8th of 7, Jul 16 2015
  

       [CraigD], did you not see the part about using longer bats or golf clubs?
Vernon, Jul 16 2015
  

       [Vernon], I saw your speculation about using extra-long clubs, but didn’t pursue it, because I think “long drive” and “longest club” golf enthusiasts and competitors have shown that extra-long clubs don’t perform much better, or even as well, as ordinary-length ones. EG: the longest certified golf drive, 471 m in 1974 by pro golfer Mike Austin, used a 1.10 m club, shorter than most present day drivers, while the club holding the Guinness record for length, 6.24 m managed only a 60 m drive.   

       Since this idea assumes the folk involved are freak’n space engineers, I imagine they wouldn’t have trouble cobbling together something that could throw a ball well over the needed 198 m/s. Hobbyists on Earth have thrown them from air cannons at 600 m/s   

       For low-mass, large-area bodies like golf balls, speed falls fast due to air friction, so for the “hovering” effect to be impressive, you’d need to either have no air, as I imagined, or use a lower-area projectile, such as an arrow. I like the airless approach, because the effect could last a long, long time… perhaps minutes, perhaps days.   

       For it to be an athletic sport, though, I think the projectile speed has to be kept in the realm of 100 m/s.   

       The speed equation is v = sqrt(a r) where a is the centripetal acceleration and r the radius, so rather than reducing a, you could reduce r. A downsized O’Neil cylinder of only 1333 m diameter would have the same v=~81 as the 1/6th g full-size, 8000 m one.
CraigD, Jul 17 2015
  

       [CraigD], OK, thank you. I note that if we really wanted 1/6 G, we could simply spin the cylinder more slowly. probably 6 & 2/3 times per hour.
Vernon, Jul 17 2015
  

       Or just have the "Hover driving range" as a shelf part way "up" the end of the cylinder. All you need is a small platform for teeing off and a net behind you for protection from perfect drives.   

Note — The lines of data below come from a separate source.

/-- 45_control.md R170 to R179: the condition table. -/
def Obligations.JumpsFollowTheConditionTable : Prop :=
  JumpsWhen 0b10000 .jmpS .jmpW (fun _ => true) ∧
  JumpsWhen 0b10010 .jzS .jzW (fun f => f.z) ∧
  JumpsWhen 0b10011 .jnzS .jnzW (fun f => !f.z) ∧
  JumpsWhen 0b10100 .jcS .jcW (fun f => f.c) ∧
  JumpsWhen 0b10101 .jncS .jncW (fun f => !f.c) ∧
  JumpsWhen 0b10110 .jvS .jvW (fun f => f.v) ∧
  JumpsWhen 0b10111 .jnvS .jnvW (fun f => !f.v) ∧
  JumpsWhen 0b11000 .jnS .jnW (fun f => f.n) ∧
  JumpsWhen 0b11001 .jnnS .jnnW (fun f => !f.n)

/-- 46_system.md R185: `halted` and the phase HALTED, `cycles` one more, one snapshot, the pc and everything else kept; the
step that executes it returns "cannot continue"; later steps move nothing, and reset leaves the HALTED state. -/
def Obligations.HaltStopsTheMachine : Prop :=
  EncodedAlone 0b00010 0x1000 .halt ∧
  (∀ s : State, exec .halt s = .next
    { s with
      halted := true
      phase := .halted
      cycles := s.cycles + 1
      history := s.history ++ [Snapshot.mk .execute s.acc s.gpr (s.cycles + 1) true s.flags s.pc s.mem s.irAddr] }) ∧
  (∀ s : State, running s → s.phase = .execute → latchTriple s = Instr.halt.triple →
    step s = exec .halt s ∧ stepOutput s = some { continues := false, error := .none, errorInfo := 0 }) ∧
  (∀ s t : State, exec .halt s = .next t → step t = .next t ∧ (hostReset t).halted = false ∧ (hostReset t).phase = .fetch)

/-- 46_system.md R186: the bookkeeping of EXECUTE and nothing else; the all-zero word is not NOP. -/
def Obligations.NopHasNoEffectOfItsOwn : Prop :=
  EncodedAlone 0b00001 0x0800 .nop ∧
  (∀ w1 : Word, decode 0x0000 w1 ≠ .ok .nop) ∧
  ∀ s : State, exec .nop s = .next (afterExecute s s.acc s.pc s.flags s.mem)

/-- 10_state.md R34: the frame of EXECUTE, for every instruction row. What only some instructions write, the others leave;
what no instruction writes, all leave; STA changes the cell its operand names and no other. -/
def Obligations.ExecuteWritesOnlyItsPorts : Prop :=
  ∀ (i : Instr) (s t : State), exec i s = .next t →
    (i.op ∉ ([.ldi, .lda, .add, .sub, .mul, .div, .and, .or, .xor, .not] : List Opcode) → t.acc = s.acc) ∧
    (i.op ∉ ([.jmp, .jz, .jnz, .jc, .jnc, .jv, .jnv, .jn, .jnn] : List Opcode) → t.pc = s.pc) ∧
    (i.op ∉ ([.add, .sub, .mul, .div, .cmp] : List Opcode) → t.flags.c = s.flags.c ∧ t.flags.v = s.flags.v) ∧
    (i.op ∉ ([.add, .sub, .mul, .div, .cmp, .and, .or, .xor, .not] : List Opcode) → t.flags = s.flags) ∧
    (i.op ≠ .halt → t.halted = s.halted) ∧
    t.gpr = s.gpr ∧ t.ir0 = s.ir0 ∧ t.ir1 = s.ir1 ∧ t.irAddr = s.irAddr ∧
    t.dOp = s.dOp ∧ t.dMode = s.dMode ∧ t.dOperand = s.dOperand ∧
    t.mem.size = s.mem.size ∧
    (i.op ≠ .sta → ∀ a : Nat, t.mem.cell a = s.mem.cell a) ∧
    (i.op = .sta → ∀ a : Nat, a ≠ i.operand.toNat → t.mem.cell a = s.mem.cell a)

/-! ## The flag unit and the ALU -/

/-- 41_flag_unit_alu.md R125, R126: V is the overflow of the signed result, and the equivalent bit forms. -/
def Obligations.OverflowIsSignedOverflowAndItsBitForm : Prop :=
  ∀ a b : Word,
    ((flagUnit .add a b (a + b)).v = true ↔ a.toInt + b.toInt < -32768 ∨ 32767 < a.toInt + b.toInt) ∧
    ((flagUnit .add a b (a + b)).v = true ↔ a.msb = b.msb ∧ (a + b).msb ≠ a.msb) ∧
    ((flagUnit .sub a b (a - b)).v = true ↔ a.toInt - b.toInt < -32768 ∨ 32767 < a.toInt - b.toInt) ∧
    ((flagUnit .sub a b (a - b)).v = true ↔ a.msb ≠ b.msb ∧ (a - b).msb ≠ a.msb)

/-- 41_flag_unit_alu.md R132 (a), (b), (c): the result words of ADD, SUB and MUL are those of the signed reading too, and an
unsigned quotient never exceeds its dividend. -/
def Obligations.ResultsAgreeUnderBothReadings : Prop :=
  ∀ a b : Word,
    aluResult .add a b = some (BitVec.ofInt 16 (a.toInt + b.toInt)) ∧
    aluResult .sub a b = some (BitVec.ofInt 16 (a.toInt - b.toInt)) ∧
    aluResult .mul a b = some (BitVec.ofInt 16 (a.toInt * b.toInt)) ∧
    (∀ r, aluResult .div a b = some r → r.toNat = a.toNat / b.toNat ∧ r.toNat ≤ a.toNat)

/-! ## The phase machine -/

/-- A step runs the decoded instruction (40_fsm.md R102 to R104, R110): from FETCH, when the words at `pc` decode to a
(well-formed) instruction, three steps fetch it, decode it and execute it, with `pc` at `ir_addr` + length after the first. -/
def Obligations.ThreeStepsRunTheDecodedInstruction : Prop :=
  ∀ (s : State) (w0 w1 : Word) (i : Instr), running s → s.phase = .fetch →
    s.mem.cell s.pc.toNat = some w0 →
    (w0.getLsbD 10 = true → s.mem.cell (s.pc.toNat + 1) = some w1) → (w0.getLsbD 10 = false → w1 = 0) →
    decode w0 w1 = .ok i →
    i.wellFormed ∧
    step s = .next (afterFetch s w0 w1 (if w0.getLsbD 10 then 2 else 1)) ∧
    step (afterFetch s w0 w1 (if w0.getLsbD 10 then 2 else 1)) =
      .next (afterDecode (afterFetch s w0 w1 (if w0.getLsbD 10 then 2 else 1)) i.triple) ∧
    step (afterDecode (afterFetch s w0 w1 (if w0.getLsbD 10 then 2 else 1)) i.triple) =
      exec i (afterDecode (afterFetch s w0 w1 (if w0.getLsbD 10 then 2 else 1)) i.triple)

/-- 40_fsm.md R104, 70_reset_and_hazards.md R232: in EXECUTE the step is the instruction in the latches, whatever the memory
now holds. -/
def Obligations.InstructionInFlightIsACopy : Prop :=
  ∀ (s : State) (m : Memory) (i : Instr), running s →
    (s.phase = .decode → ∀ t, step s = .next t → ∃ u, step (s.withMem m) = .next u ∧
      u.dOp = t.dOp ∧ u.dMode = t.dMode ∧ u.dOperand = t.dOperand ∧ u.phase = t.phase ∧
      u.fault = t.fault ∧ u.faultInfo = t.faultInfo) ∧
    (s.phase = .execute → decode s.ir0 s.ir1 = .ok i → latchTriple s = i.triple →
      step s = exec i s ∧ step (s.withMem m) = exec i (s.withMem m))

/-- 40_fsm.md R102. -/
def Obligations.FetchReadsWordsAndAdvancesPc : Prop :=
  ∀ s : State, running s → s.phase = .fetch →
    (s.mem.size ≤ s.pc.toNat → step s = .next (afterError s .addressOutOfRange (s.pc.setWidth 17))) ∧
    (∀ w0, s.mem.cell s.pc.toNat = some w0 → w0.getLsbD 10 = false → step s = .next (afterFetch s w0 0 1)) ∧
    (∀ w0, s.mem.cell s.pc.toNat = some w0 → w0.getLsbD 10 = true →
      (s.mem.size ≤ s.pc.toNat + 1 → step s = .next (afterError s .addressOutOfRange (s.pc.setWidth 17 + 1))) ∧
      (∀ w1, s.mem.cell (s.pc.toNat + 1) = some w1 → step s = .next (afterFetch s w0 w1 2)) ∧
      (s.pc = 0xFFFF → s.mem.size ≤ 65536 → step s = .next (afterError s .addressOutOfRange 0x10000)))

/-- 40_fsm.md R103. -/
def Obligations.DecodeWritesTheLatches : Prop :=
  ∀ s : State, running s → s.phase = .decode →
    (∀ t, decodeTriple s.ir0 s.ir1 = .ok t → step s = .next (afterDecode s t)) ∧
    ((∀ t, decodeTriple s.ir0 s.ir1 ≠ .ok t) → step s = .next (afterError s .decodeError (s.ir0.setWidth 17)))

/-- 40_fsm.md R100: the transition table. -/
def Obligations.PhaseTransitionsFollowTheTable : Prop :=
  ∀ s t : State, step s = .next t →
    (running s → t.fault = .none →
      (s.phase = .fetch → t.phase = .decode) ∧
      (s.phase = .decode → t.phase = .execute) ∧
      (s.phase = .execute → s.dOp ≠ 0x02 → t.phase = .fetch) ∧
      (s.phase = .execute → s.dOp = 0x02 → t.phase = .halted)) ∧
    (t.fault ≠ .none → t.phase = s.phase) ∧
    (s.phase = .halted → t.phase = .halted) ∧
    (¬ running s → t.phase = s.phase) ∧
    (hostReset s).phase = .fetch ∧ (hostClearMemory s).phase = s.phase ∧
    (∀ words u, hostLoad words s = some u → u.phase = s.phase) ∧
    (∀ a v u, hostWrite a v s = some u → u.phase = s.phase)

/-- 40_fsm.md R108. -/
def Obligations.StepOnceHaltedIsANoOp : Prop :=
  ∀ s : State, s.halted = true → s.fault = .none →
    step s = .next s ∧ stepOutput s = some { continues := false, error := .none, errorInfo := 0 }

/-- 40_fsm.md R109: also after the host has changed the memory; only `reset()` clears the latch. -/
def Obligations.StepOnceFaultedIsANoOp : Prop :=
  ∀ s : State, s.fault ≠ .none →
    (∀ m : Memory, step (s.withMem m) = .next (s.withMem m)) ∧ step s = .next s ∧
    stepOutput s = some { continues := false, error := s.fault, errorInfo := s.faultInfo } ∧
    (hostReset s).fault = .none ∧
    (∀ words t, hostLoad words s = some t → t.fault = s.fault) ∧
    (∀ a v t, hostWrite a v s = some t → t.fault = s.fault) ∧ (hostClearMemory s).fault = s.fault

/-- 40_fsm.md R101: what `step()` returns. -/
def Obligations.StepReturnsContinuesAndError : Prop :=
  ∀ s t : State, step s = .next t →
    ∃ o, stepOutput s = some o ∧ o.error = t.fault ∧
      o.errorInfo = (if t.fault = .none then 0 else t.faultInfo) ∧
      (o.continues = true ↔ t.fault = .none ∧ t.halted = false)

/-- 60_exceptions.md R193: error entry. -/
def Obligations.FailingPhaseWritesTheLatchOnly : Prop :=
  ∀ s t : State, running s → step s = .next t → t.fault ≠ .none →
    t = afterError s t.fault t.faultInfo ∧ t.halted = false ∧
    stepOutput s = some { continues := false, error := t.fault, errorInfo := t.faultInfo } ∧
    step t = .next t

/-- 60_exceptions.md R190, R196: the complete list of the places where each error can be raised, with what it records. -/
def Obligations.RuntimeErrorsAreExactlyThese : Prop :=
  ∀ (s : State) (e : ErrorCode) (info : BitVec 17), Inv s → running s → e ≠ .none →
    (step s = .next (afterError s e info) ↔ ErrorCause s e info)

/-- 40_fsm.md R107, 10_state.md R32: a completed phase appends one snapshot of the state it leaves, with its tag; any other
step appends none. -/
def Obligations.EveryCompletedPhaseAppendsOneSnapshot : Prop :=
  ∀ s t : State, step s = .next t →
    (running s → t.fault = .none → ∀ tag : Tag,
      (s.phase = .fetch ∧ tag = .fetch) ∨ (s.phase = .decode ∧ tag = .decode) ∨ (s.phase = .execute ∧ tag = .execute) →
      t.history = s.history ++ [Snapshot.mk tag t.acc t.gpr t.cycles t.halted t.flags t.pc t.mem t.irAddr]) ∧
    (¬ running s ∨ t.fault ≠ .none → t.history = s.history)

/-- 10_state.md R32: "No rule of the core reads the history": with another history before it, a step does the same to
everything else and appends the same. -/
def Obligations.HistoryIsNeverRead : Prop :=
  ∀ (s t : State) (h : List Snapshot), step s = .next t →
    ∃ added, t.history = s.history ++ added ∧
      step { s with history := h } = .next { t with history := h ++ added }

/-- 10_state.md R25: the cycle counter. -/
def Obligations.CyclesCountCompletedExecutes : Prop :=
  ∀ s t : State, step s = .next t →
    (running s ∧ s.phase = .execute ∧ t.fault = .none → t.cycles = s.cycles + 1) ∧
    (¬ (running s ∧ s.phase = .execute ∧ t.fault = .none) → t.cycles = s.cycles) ∧
    (hostReset s).cycles = 0 ∧ (hostClearMemory s).cycles = s.cycles ∧
    (∀ words u, hostLoad words s = some u → u.cycles = s.cycles) ∧
    (∀ a v u, hostWrite a v s = some u → u.cycles = s.cycles)

/-- 10_state.md R26: the halted flag. -/
def Obligations.HaltedIsSetByHaltAndClearedByReset : Prop :=
  ∀ s t : State, step s = .next t →
    (t.halted = true ↔ s.halted = true ∨ (running s ∧ s.phase = .execute ∧ s.dOp = 0x02)) ∧
    (s.halted = true → t = s) ∧ (t.fault ≠ .none → t.halted = s.halted) ∧
    (hostReset s).halted = false ∧ (hostClearMemory s).halted = s.halted ∧
    (∀ words u, hostLoad words s = some u → u.halted = s.halted) ∧
    (∀ a v u, hostWrite a v s = some u → u.halted = s.halted)

/-- 10_state.md R23: no step and no host operation but reset writes a general register; reset clears them all. -/
def Obligations.GeneralRegistersAreWrittenByResetOnly : Prop :=
  ∀ s t : State,
    (step s = .next t → t.gpr = s.gpr) ∧
    (∀ words, hostLoad words s = some t → t.gpr = s.gpr) ∧
    (∀ a v, hostWrite a v s = some t → t.gpr = s.gpr) ∧
    (hostClearMemory s).gpr = s.gpr ∧
    (hostReset s).gpr = List.replicate s.gpr.length 0x0000

/-- 20_memory.md R63: a store is seen by the very next FETCH of its address. -/
def Obligations.StoreIsSeenByTheNextFetch : Prop :=
  ∀ (i : Instr) (s t u : State), i.op = .sta → running s → i.operand = s.pc →
    exec i s = .next t → t.fault = .none → step t = .next u → u.fault = .none →
    u.ir0 = s.acc ∧ u.irAddr = s.pc

/-- 40_fsm.md R111: under the invariants, `step()` answers "cannot continue" exactly when the run has ended, and it has ended
in exactly one of the two ways. -/
def Obligations.RunsEndHaltedOrFaulted : Prop :=
  ∀ (s t : State) (o : StepOutput), Inv s → step s = .next t → stepOutput s = some o →
    (o.continues = false ↔ haltedEnd t ∨ faultedEnd t) ∧ ¬ (haltedEnd t ∧ faultedEnd t)

/-! ## Memory and the host's operations -/

/-- 20_memory.md R53: a write changes the one cell it names, and beyond the bound nothing. -/
def Obligations.MemWriteChangesOneCell : Prop :=
  ∀ (s : State) (a v : Word),
    (s.mem.size ≤ a.toNat → memWrite s a v = .error { code := .addressOutOfRange, info := a.setWidth 17 }) ∧
    (a.toNat < s.mem.size → ∃ m, memWrite s a v = .ok m ∧ m.size = s.mem.size ∧ m.cell a.toNat = some v ∧
      ∀ b : Nat, b ≠ a.toNat → m.cell b = s.mem.cell b)

/-- 20_memory.md R66, R54: the load writes the words from address 0, grows the memory to hold them, never shrinks it, leaves
every other cell and everything else; a program that does not fit below 65536 is refused. That a refused load answers `none` is the
model's form of the refusal (log 14). -/
def Obligations.HostLoadInstallsTheWords : Prop :=
  ∀ (words : List Word) (s : State),
    (65536 < words.length → hostLoad words s = none) ∧
    (words.length ≤ 65536 → ∃ m, hostLoad words s = some { s with mem := m } ∧
      m.size = max s.mem.size words.length ∧
      (∀ k w, words[k]? = some w → m.cell k = some w) ∧
      (∀ a : Nat, words.length ≤ a → m.cell a = s.mem.cell a))

/-- 20_memory.md R67, R68: clearing zeroes every cell and keeps the bound; a host write changes one valid cell and is refused
elsewhere (U14); `reset()` clears no cell. That a refused write answers `none` is the model's form of the refusal (log 14). -/
def Obligations.HostClearAndHostWriteChangeMemoryOnly : Prop :=
  ∀ s : State,
    (∃ m, hostClearMemory s = { s with mem := m } ∧ m.size = s.mem.size ∧
      ∀ a : Nat, a < s.mem.size → m.cell a = some 0x0000) ∧
    (hostReset s).mem = s.mem ∧
    (∀ (a : Nat) (v : Word), s.mem.size ≤ a → hostWrite a v s = none) ∧
    (∀ (a : Nat) (v : Word), a < s.mem.size → ∃ m, hostWrite a v s = some { s with mem := m } ∧
      m.size = s.mem.size ∧ m.cell a = some v ∧ ∀ b : Nat, b ≠ a → m.cell b = s.mem.cell b)

/-- 70_reset_and_hazards.md R220: from every state, reset gives every register, latch and the history its reset value, which
is the one in a new machine with as many general registers, and keeps the memory (R222). -/
def Obligations.ResetIsANewMachineWithTheOldMemory : Prop :=
  ∀ (s : State) (memWords : Nat),
    hostReset s = { State.create { memWords := memWords, ngpr := s.gpr.length } with mem := s.mem } ∧
    hostReset s =
      { acc := 0x0000, pc := 0x0000, gpr := List.replicate s.gpr.length 0x0000
        flags := { z := false, c := false, v := false, n := false }
        cycles := 0, halted := false, phase := .fetch, ir0 := 0x0000, ir1 := 0x0000, irAddr := 0x0000
        dOp := 0, dMode := .immediate, dOperand := 0x0000, fault := .none, faultInfo := 0, mem := s.mem, history := [] }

       You could have one shelf on the outside for zero resistance drives. Make the balls out of something that will evaporate completely to avoid adding to the space junk problem.   

       On the inside, would it be possible to hit a ball with an upward trajectory such that as it is slowed by air resistance it comes to a stop at the axis of rotation? Of course that is not a stable position, so it would come back down eventually, but there could be competitions to see who can hit a ball that stays "up" the longest. Then you just need to carefully track the balls and deploy drones with nets to catch them before they hit someone.